Great job. Beautiful view. Watch out for those insects. .


----------



## Jim Jakosh (Nov 24, 2009)

bushmaster said:


> *How I grew my Scrap Iron Wood Lathe No 1*
> 
> I would like to share with how I grew my 1000 lb. SCRAP IRON WOOD LATHE.
> 
> ...


The blog worked fine, Brian. That is like what a lot of do when we make wood projects out of scrap. It give the material a whole new life.

Cheers, Jim


----------



## ralbuck (Mar 12, 2012)

bushmaster said:


> *How I grew my Scrap Iron Wood Lathe No 1*
> 
> I would like to share with how I grew my 1000 lb. SCRAP IRON WOOD LATHE.
> 
> ...


Scrap iron can be GOLD-just waiting to happen!

AWESOME!


----------



## MLWilson (Jun 28, 2015)

bushmaster said:


> *How I grew my Scrap Iron Wood Lathe No 1*
> 
> I would like to share with how I grew my 1000 lb. SCRAP IRON WOOD LATHE.
> 
> ...


Very good, Brian. You nailed it.


----------



## JoeinGa (Nov 26, 2012)

bushmaster said:


> *How I grew my Scrap Iron Wood Lathe No 1*
> 
> I would like to share with how I grew my 1000 lb. SCRAP IRON WOOD LATHE.
> 
> ...


Wow. Them's some mighty fine lookin' maters you got there !


----------



## htl (Mar 24, 2015)

bushmaster said:


> *How I grew my Scrap Iron Wood Lathe No 1*
> 
> I would like to share with how I grew my 1000 lb. SCRAP IRON WOOD LATHE.
> 
> ...


We need to change your name to* mater maker* me thinks. LOL


----------



## ronniebo (Feb 7, 2011)

bushmaster said:


> *How I grew my Scrap Iron Wood Lathe No 1*
> 
> I would like to share with how I grew my 1000 lb.

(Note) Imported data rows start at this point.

/-- The entries that a test names take their turns. -/
theorem State.forEntries_where {P : State → Prop} {f : Entry → State → State} {k : Entry → Turn} {s : State}
    (p : Entry → Bool) (hs : P s) (hu : s.UniqueRefs)
    (hP : ∀ u e, P u → u.UniqueRefs → e ∈ u.bt.table → P (u.turn e (k e)))
    (hf : ∀ u e, P u → u.UniqueRefs → e ∈ u.bt.table → f e u = u.turn e (k e)) (hk : ∀ e, (k e).Of e)
    (hr : ∀ e, (k e).rates = id) :
    s.forEntries ((s.bt.table.filter p).map (·.fix.ref)) f =
      s.treated (s.bt.table.filterMap fun y => if p y = true then (k y).fate else some y)
        ((s.bt.table.filter p).flatMap fun e => (k e).notices) ((s.bt.table.filter p).flatMap fun e => (k e).reports) := by
  have listed : ∀ e ∈ s.bt.table.filter p, e ∈ s.bt.table := fun e he => (List.mem_filter.1 he).1
  have sweep := State.forEntries_swept hP hf hk (s.bt.table.filter p) s hs hu listed
    (List.Nodup.sublist (List.filter_sublist.map _) hu)
  rw [State.swept_treated listed hr, List.filterMap_congr fun y hy =>
    if_congr ((List.mem_filter.trans (and_iff_right hy) : y ∈ s.bt.table.filter p ↔ p y = true)) rfl rfl] at sweep
  exact sweep

/-! ### A session begins, others ending first (R38, R53) -/

/-- The entry x yields to e: active, on one of its segments. -/
def yields (e x : Entry) : Bool := isActive x && segsMeet (entrySegs x) (entrySegs e)

theorem State.endOthers_treated {s : State} (hu : s.UniqueRefs) {e : Entry} (he : e ∈ s.bt.table)
    (idle : isActive e = false) :
    s.endOthers e.fix.ref (entrySegs e) .nextBooking = s.treated (s.bt.table.filter fun x => !yields e x)
      ((s.bt.table.filter (yields e)).map fun x => .sessionEnded (endedFields x s.now .nextBooking))
      ((s.bt.table.filter (yields e)).flatMap s.endReports) := by
  have same : (s.bt.table.filter fun x => isActive x && x.fix.ref != e.fix.ref && segsMeet (entrySegs x) (entrySegs e)) =
      s.bt.table.filter (yields e) := by
    refine List.filter_congr fun x hx => ?_
    by_cases h : x.fix.ref = e.fix.ref
    · have := eq_of_ref hu hx he h
      subst this
      simp [yields, idle]
    · rw [bne_iff_ne.2 h, Bool.and_true]
      rfl
  have sweep := State.forEntries_where (P := s.Ground) (f := fun e s => s.endSession e .nextBooking)
    (k := fun x => .leaves [.sessionEnded (endedFields x s.now .nextBooking)] (s.endReports x)) (yields e) (.refl s) hu
    (fun u x h _ _ => h.turn x _) (fun u x h _ _ => by
      have now : u.now = s.now := by rw [h]; rfl
      have ends : u.endReports x = s.endReports x := by rw [h]; rfl
      rw [State.endSession_turn, now, ends]) (fun x y hy => nomatch hy) (fun _ => rfl)
  unfold State.endOthers
  rw [same, sweep]
  have table : (s.bt.table.filterMap fun y => if yields e y = true then none else some y) =
      s.bt.table.filter fun x => !yields e x := by
    rw [← List.filterMap_eq_filter]
    exact List.filterMap_congr fun y _ => by by_cases h : yields e y = true <;> simp [h, Option.guard]
  unfold Turn.leaves
  rw [table, List.map_eq_flatMap]

/-- The entry in session as a start with the cause given makes it (R39). -/
def State.begunBy (s : State) (cause : StartCause) (e : Entry) : Entry :=
  { e with vol := begunVolatile s.comm e.fix s.now cause (cause == .panel || s.entryObserved e) e.vol }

SCRAP IRON WOOD LATHE.
> 
> ...


Brian,
We hope like hell that the fires are mowhere near you.
from Tassie


----------



## crowie (Jan 21, 2013)

bushmaster said:


> *How I grew my Scrap Iron Wood Lathe No 1*
> 
> I would like to share with how I grew my 1000 lb. SCRAP IRON WOOD LATHE.
> 
> ...


WOW Brian, A jack & master of so many talented ventures from metal work, to woodwork, to mechanic, to lumberjack, to landscaper, to gardener; is their nothing you can't turn your hand to sir….


----------



## bushmaster (Feb 25, 2012)

*How Grew the Headstock for the Scrap Iron Lathe |Part 2*

Today I will show the growth stage of the basic headstock, It will bloom in a later post with pulleys and indexing plate. I obtained a piece of hollow seamless heavy wall pipe in a short ends bin, would have liked a different size with a smaller hole but beggars can't be choosers. 20$ I could afford, to cut a better piece it would have been about 60$. I wanted a hollow shaft so I would have the opportunity to use a vacuum chuck, homemade of course. First step was to lathe a threaded insert for the shaft end to attach the accesories from a scrap bar of solid steel. First step was to cut the thread with the lathe so it is perfectly aligned, one can't make a mistake on this operation, as one has to make multiple cuts in a row.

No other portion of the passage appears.